### [Task input]
theorem witness_NoTicksNoExit :
    stalled.tstate = .ready ∧ stalled.phase = .wait2 ∧ (stalled.tcnt - stalled.t0).toNat < stalled.cfg.thr.toNat ∧
    stalled.schedule = List.replicate 2 .block ++ [.tick] := by decide

theorem witness_CaptureStartsWindowOne :
    (inPhase .capture 250 0).tstate = .ready ∧ { inPhase .capture 250 0 with tstate := .uninit }.tstate ≠ .ready := by
  decide

theorem witness_RecaptureStartsWindowTwo :
    (inPhase .recapture 4 250).tstate = .ready ∧
    { inPhase .recapture 4 250 with tstate := .initializing }.tstate ≠ .ready := by decide

theorem witness_WaitOnePollsWindow :
    (inPhase .wait1 3 250).tstate = .ready ∧ { inPhase .wait1 3 250 with tstate := .uninit }.tstate ≠ .ready := by decide

theorem witness_WaitTwoPollsWindow :
    (inPhase .wait2 14 4).tstate = .ready ∧ { inPhase .wait2 14 4 with tstate := .uninit }.tstate ≠ .ready := by decide

theorem witness_ReturnArmsOrTakesLatchedEdge :
    { latched with edgePending := true }.cfg.edgePolicy = .latchOne ∧ { latched with edgePending := true }.edgePending = true ∧
    latched.edgePending = false ∧ dropped.cfg.edgePolicy = .drop := by decide

theorem witness_SampleOneClassifiesReset : dropped.line = true ∧ { dropped with line := false }.line = false := by decide

theorem witness_BitOneSetsItsPosition :
    (withAcc 6 0x3F).bitCount.toNat + 1 < 8 ∧ 8 ≤ (withAcc 7 0x7F).bitCount.toNat + 1 := by decide

theorem witness_BitZeroOnlyCounts :
    (withAcc 6 0x3F).bitCount.toNat + 1 < 8 ∧ 8 ≤ (withAcc 7 0x01).bitCount.toNat + 1 := by decide

theorem witness_AccumFollowsSym : { dropped with sym := true }.sym = true ∧ dropped.sym = false := by decide

theorem witness_BitOneAddsPowerOfTwo :
    (withAcc 7 0x7F).AccInv ∧ (withAcc 7 0x7F).phase.finalizing = false ∧
    view State.result (exec .symBit1 (withAcc 7 0x7F)) = some 0xFF := by decide

theorem witness_EightBitsAssembleTheByte : dropped.bitCount = 0 ∧ dropped.result = 0 := by decide

theorem witness_FinWrapWrapsFullLine :
    21 ≤ (finalizing .finWrap 21 7 0x41).column.toNat ∧ (finalizing .finWrap 20 7 0x41).column.toNat ≤ 20 := by decide

theorem witness_FinDispatchSelectsCommand :
    (finalizing .finDispatch 5 3 0x01).result.toNat = 1 ∧ (finalizing .finDispatch 5 3 0x00).result.toNat = 0 ∧
    2 ≤ (finalizing .finDispatch 5 3 0x02).result.toNat := by decide

/-- Each of the three commands, at a full line and just below it. -/
theorem witness_FinalizeEmitsTableEvents :
    (∀ p ∈ [(21, 0x01, 4, 1), (20, 0x01, 4, 0), (21, 0x00, 3, 1), (20, 0x00, 3, 0), (21, 0x02, 3, 1), (20, 0xFF, 3, 0)],
      let s := moving (finalizing .finWrap (BitVec.ofNat 5 p.1) 7 (BitVec.ofNat 8 p.2.1))
        (List.replicate p.2.2.1 .block ++ [.tick])
      s.phase = .finWrap ∧ s.column.toNat ≤ 21 ∧ p.2.2.2 = (if s.column.toNat = 21 then 1 else 0) ∧
        s.schedule = List.replicate (if s.result = 0x01 then 4 else 3) .block ++ [.tick]) := by decide

theorem witness_TwentySecondCharacterWraps :
    dropped.column = 0 ∧ (∀ b ∈ List.replicate 21 (0x41 : Byte), 2 ≤ b.toNat) ∧
    (List.replicate 21 (0x41 : Byte)).length = 21 ∧ 2 ≤ (0x56 : Byte).toNat := by decide

theorem witness_DecodeUndoesEncode :
    (Instr.cmdPrint 0x02).wf = true ∧ encode (.cmdPrint 0x02) = some ⟨.commandByte, 0x02⟩ ∧
    Instr.ttTick.wf = true ∧ encode .ttTick = none ∧ encode (.ttWait 0 0 .idle) = none := by decide

theorem witness_EncodeUndoesDecode :
    decode ⟨.sampleWord, 0b11⟩ = .instr .symReset ∧ decode ⟨.phase, 0xB⟩ = .instr .finDone := by decide

theorem witness_StepRunsDecodedInstruction :
    (moving (inPhase .wait1 3 250) [.block]).nextMove = .block ∧
    decode ⟨.phase, (inPhase .wait1 3 250).phase.code.zeroExtend 8⟩ = .instr .wait1 ∧
    (moving dropped [.block]).nextMove = .block ∧ dropped.phase = .idle ∧
    (moving dropped [.tick]).nextMove = .tick ∧ (moving dropped [.line false]).nextMove = .line false ∧
    (moving dropped [.initBegins]).nextMove = .initBegins ∧
    (moving dropped [.initCompletes 9]).nextMove = .initCompletes 9 ∧ (moving dropped [.now]).nextMove = .now ∧
    (moving dropped [.elapsed 9]).nextMove = .elapsed 9 := by decide

theorem witness_PlacedRowRunsNext :
    decodeTableWord 4 0x1 = some .capture ∧ decodeTableWord 2 0b10 = some .symReset ∧
    decodeTableWord 8 0x41 = some (.cmdPrint 0x41) := by decide

theorem witness_BlockStepFollowsTransitions :
    (moving (inPhase .wait1 4 250) [.block]).nextMove = .block ∧
    view State.phase (step (moving (inPhase .wait1 4 250) [.block])) = some .sample1 := by decide

theorem witness_EnvironmentKeepsBlockRegisters :
    (moving dropped [.line false]).nextMove = .line false ∧
    view State.phase (step (moving dropped [.line false])) = some .capture := by decide

/-- One step for each writer: each changes its register. -/
theorem witness_EachPortHasItsWriter :
    view State.tcnt (step (moving dropped [.tick])) = some 1 ∧
    view State.line (step (moving dropped [.line false])) = some false ∧
    view State.tstate (step (moving dropped [.initBegins])) = some .initializing ∧
    view State.edgeEn (step (moving { dropped with edgeEn := false } [.enableEdges])) = some true := by decide

theorem witness_ConfigurationNeverChanges :
    view (fun t => t.cfg.thr) (step (moving dropped [.hardwareReset 1 2 true])) = some 10 := by decide

theorem witness_TraceOnlyGrows :
    view State.trace (step (moving (finalizing .finDispatch 0 0 0x41) [.block])) = some [.printChar 0x41] ∧
    view (fun t => (t.trace, t.past)) (step (moving { dropped with trace := [.clear] } [.hardwareReset 1 2 true])) =
      some ([], [.clear]) := by decide

theorem witness_TraceIsNeverRead :
    (moving (finalizing .finWrap 21 7 0x41) [.block]).nextMove = .block ∧
    view State.phase (step (moving (finalizing .finWrap 21 7 0x41) [.block])) = some .finDispatch := by decide
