/-- The request a code names, if any (R130, check 3). -/
def ReqKind.ofCode? (c : Half) : Option ReqKind := ReqKind.all.find? (fun k => k.code == c)

/-- A request's code field; missing bytes are taken as 0 (R130). -/
def reqCode (bytes : List Byte) : Half := rd16 bytes 0

/-- A request's tag field. -/
def reqTag (bytes : List Byte) : Half := rd16 bytes 2

/-- A request's length field. -/
def reqLength (bytes : List Byte) : Nat := (rd16 bytes 4).toNat

/-- A request's parameter bytes. -/
def reqParams (bytes : List Byte) : List Byte := bytes.drop 8

/-- The parameter length a request's layout fixes (R190). LOAD_RECORDS has none of its own: it follows from its
record count (R132). -/
def ReqKind.paramLength? : ReqKind → Option Nat
  | .identify => some 0
  | .readStream => some 4
  | .readMergeState => some 2
  | .flushStream => some 2
  | .restart => some 0
  | .loadOpen => some 8
  | .loadRecords => none
  | .loadCommit => some 2
  | .loadAbort => some 2
  | .loadStatus => some 0
  | .probe => some 4
  | .readCounters => some 6
  | .clearCounters => some 6
  | .readLog => some 2
  | .clearLog => some 0

/-- The requests a READ_ONLY source may issue (R131). -/
def ReqKind.readOnlyMay : ReqKind → Bool
  | .identify | .readStream | .readMergeState | .readCounters | .readLog | .loadStatus => true
  | .flushStream | .restart | .loadOpen | .loadRecords | .loadCommit | .loadAbort | .probe | .clearCounters
  | .clearLog => false

/-- A status's value (R189). -/
def Status.code : Status → Half
  | .ok => 0
  | .denied => 1
  | .badRequest => 2
  | .badStream => 3
  | .notEnabled => 4
  | .noSession => 5
  | .wrongSession => 6
  | .sessionOwned => 7
  | .sessionOpen => 8
  | .outOfOrder => 9
  | .alreadyLoaded => 10
  | .badRecord => 11
  | .countMismatch => 12
  | .checkMismatch => 13
  | .alreadyCommitted => 14

/-- A response: 12 header bytes, then the data (R133, R189). -/
def responseBytes (code tag : Half) (status : Status) (generation : Half) (data : List Byte) : List Byte :=
  be16 code ++ be16 tag ++ be16 status.code ++ be16 generation ++ be16n data.length ++ [0, 0] ++ data

/-! ## Data encodings (R189) -/

/-- on/off: 0 off, 1 on. -/
def onOff (b : Bool) : Byte := if b then 1 else 0

/-- lane mask: 1 A, 2 B, 3 both. -/
def LaneMask.code : LaneMask → Byte
  | .onlyA => 1
  | .onlyB => 2
  | .both => 3

/-- policy: 0 FULL, 1 READ_ONLY. -/
def Policy.code : Policy → Byte
  | .full => 0
  | .readOnly => 1

/-- lane alignment state. -/
def Align.code : Align → Byte
  | .disabled => 0
  | .down => 1
  | .hunt => 2
  | .confirm => 3
  | .up => 4

/-- assembly state. -/
def AsmState.code : AsmState → Byte
  | .idle => 0
  | .assembling => 1
  | .discarding => 2

/-- owner: 1 backbone, 2 local. -/
def Source.code : Source → Byte
  | .backbone => 1
  | .localPort => 2

/-- mode: 1 CLEAN, 2 COPY. -/
def OpenMode.code : OpenMode → Byte
  | .clean => 1
  | .copy => 2

/-- abandon reason: 1..12. -/
def AbandonReason.code : AbandonReason → Byte
  | .gap => 1
  | .truncated => 2
  | .oversize => 3
  | .badDeclared => 4
  | .lengthMismatch => 5
  | .checkFailed => 6
  | .stall => 7
  | .noContext => 8
  | .queueFull => 9
  | .flushed => 10
  | .reconfigured => 11
  | .resync => 12

/-! ## Load records (R152, R153, R191) -/

/-- The lane mask a byte holds. -/
def LaneMask.ofByte (b : Byte) : LaneMask := if b = 1 then .onlyA else if b = 2 then .onlyB else .both

/-- The policy a byte holds. -/
def Policy.ofByte (b : Byte) : Policy := if b = 0 then .full else .readOnly

/-- A STREAM record's stream: the low 12 bits of bytes 2..3. -/
def recStream (r : List Byte) : Nat := ((rd16 r 2).extractLsb' 0 12).toNat

/-- The stream entry a STREAM record carries. -/
def recEntry (r : List Byte) : Entry :=
  { rxEnable := rd8 r 1 == 1
    txEnable := rd8 r 4 == 1
    rxMask := LaneMask.ofByte (rd8 r 5)
    txMask := LaneMask.ofByte (rd8 r 6)
    window := (rd8 r 7).toNat
    holdTime := (rd16 r 8).toNat
    asmLimit := (rd8 r 10).toNat
    maxLen := (rd16 r 12).toNat
    checkEnable := rd8 r 11 == 1
    queue := (QueueId.ofNum? (rd8 r 14).toNat).getD .dq0 }

/-- The global record a GLOBAL record carries. -/
def recGlobal (r : List Byte) : GlobalRec :=
  { ceiling := (rd16 r 2).toNat
    staleThreshold := (rd8 r 4).toNat
    rxEnableA := rd8 r 5 == 1
    txEnableA := rd8 r 6 == 1
    rxEnableB := rd8 r 7 == 1
    txEnableB := rd8 r 8 == 1
    idleTimeout := (rd8 r 9).toNat
    backbonePolicy := Policy.ofByte (rd8 r 10)
    localPolicy := Policy.ofByte (rd8 r 11) }

/-- Not on or off. -/
def badFlag (b : Byte) : Bool := b != 0 && b != 1

/-- Not a lane mask. -/
def badMask (b : Byte) : Bool := b != 1 && b != 2 && b != 3

/-- Outside a range that includes both ends. -/
def outside (n lo hi : Nat) : Bool := decide (n < lo) || decide (hi < n)

/-- The checks on a STREAM record, in the order of R153's table: a failing condition and the offset reported. -/
def streamRecChecks (r : List Byte) : List (Bool × Nat) :=
  let k := recStream r
  let e := recEntry r
  [ (k == Config.idleMark, 2),
    (badFlag (rd8 r 1), 1), (badFlag (rd8 r 4), 4), (badFlag (rd8 r 11), 11),
    (badMask (rd8 r 5), 5), (badMask (rd8 r 6), 6),
    (outside e.window 1 32, 7),
    (outside e.holdTime 1 1023, 8),
    (outside e.asmLimit 1 255, 10),
    (outside e.maxLen 1 4096, 12),
    (decide (3 < (rd8 r 14).toNat), 14),
    (k == Config.mgmtStream && rd8 r 1 == 0, 1),
    (k == Config.mgmtStream && outside e.maxLen 640 1024, 12),
    (k == Config.probeStream && outside e.maxLen 1 1024, 12) ]

/-- The checks on a QUEUE record. -/
def queueRecChecks (r : List Byte) : List (Bool × Nat) :=
  [ (decide (3 < (rd8 r 1).toNat), 1), (outside (rd16 r 2).toNat 1 256, 2) ]

/-- The checks on a GLOBAL record. -/
def globalRecChecks (r : List Byte) : List (Bool × Nat) :=
  [ (outside (rd16 r 2).toNat 512 4032, 2),
    (outside (rd8 r 4).toNat 4 64, 4),
    (badFlag (rd8 r 5), 5), (badFlag (rd8 r 6), 6), (badFlag (rd8 r 7), 7), (badFlag (rd8 r 8), 8),
    (outside (rd8 r 9).toNat 1 100, 9),
    (badFlag (rd8 r 10), 10), (badFlag (rd8 r 11), 11),
    (rd8 r 10 == 1 && rd8 r 11 == 1, 10) ]

/-- The offset of the first failing check. -/
def firstFailing (checks : List (Bool × Nat)) : Option Nat := (checks.find? (·.1)).map (·.2)

/-- A record judged by its own contents (R153): what it writes, or the offset of its first failing field. -/
def judgeRecord (r : List Byte) : Except Nat LoadRec :=
  if rd8 r 0 = 1 then
    match firstFailing (streamRecChecks r) with
    | some off => .error off
    | none => .ok (.stream (recStream r) (recEntry r))
  else if rd8 r 0 = 2 then
    match firstFailing (queueRecChecks r) with
    | some off => .error off
    | none => .ok (.queue ((QueueId.ofNum? (rd8 r 1).toNat).getD .dq0) (rd16 r 2).toNat)
  else if rd8 r 0 = 3 then
    match firstFailing (globalRecChecks r) with
    | some off => .error off
    | none => .ok (.glob (recGlobal r))
  else .error 0

/-- The records of a batch, or the position and the offset of the first failing one (R153). -/
def judgeBatch : Nat → List (List Byte) → Except (Nat × Nat) (List LoadRec)
  | _, [] => .ok []
  | i, r :: rs =>
    match judgeRecord r with
    | .error off => .error (i, off)
    | .ok x =>
      match judgeBatch (i + 1) rs with
      | .error e => .error e
      | .ok xs => .ok (x :: xs)

/-- The first `count` records of 16 bytes of a list of bytes. -/
def splitRecords : Nat → List Byte → List (List Byte)
  | 0, _ => []
  | count + 1, bs => bs.take 16 :: splitRecords count (bs.drop 16)

/-- The image check of a record: the sum of its four big-endian words (R155). -/
def recordCheck (r : List Byte) : Word32 := rd32 r 0 + rd32 r 4 + rd32 r 8 + rd32 r 12

/-- The image check of a batch added to a running check (R155). -/
def addChecks (running : Word32) (rs : List (List Byte)) : Word32 := rs.foldl (fun c r => c + recordCheck r) running

/-- An entry as a STREAM record image (R190, R191): bytes not read are 0. -/
def streamImage (k : Nat) (e : Entry) : List Byte :=
  [1, onOff e.rxEnable] ++ be16n k ++ [onOff e.txEnable, e.rxMask.code, e.txMask.code, byteOf e.window]
    ++ be16n e.holdTime ++ [byteOf e.asmLimit, onOff e.checkEnable] ++ be16n e.maxLen ++ [byteOf e.queue.num, 0]

/-- The global record as a GLOBAL record image (R190, R191): bytes not read are 0. -/
def globalImage (g : GlobalRec) : List Byte :=
  [3, 0] ++ be16n g.ceiling
    ++ [byteOf g.staleThreshold, onOff g.rxEnableA, onOff g.txEnableA, onOff g.rxEnableB, onOff g.txEnableB,
        byteOf g.idleTimeout, g.backbonePolicy.code, g.localPolicy.code, 0, 0, 0, 0]

end Sys2Proof.Machine
end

### [Directions]
Look through the data above for the string "txMask" and copy every line where it appears.

### [Exercise result]
    txMask := LaneMask.ofByte (rd8 r 6)
  [1, onOff e.rxEnable] ++ be16n k ++ [onOff e.txEnable, e.rxMask.code, e.txMask.code, byteOf e.window]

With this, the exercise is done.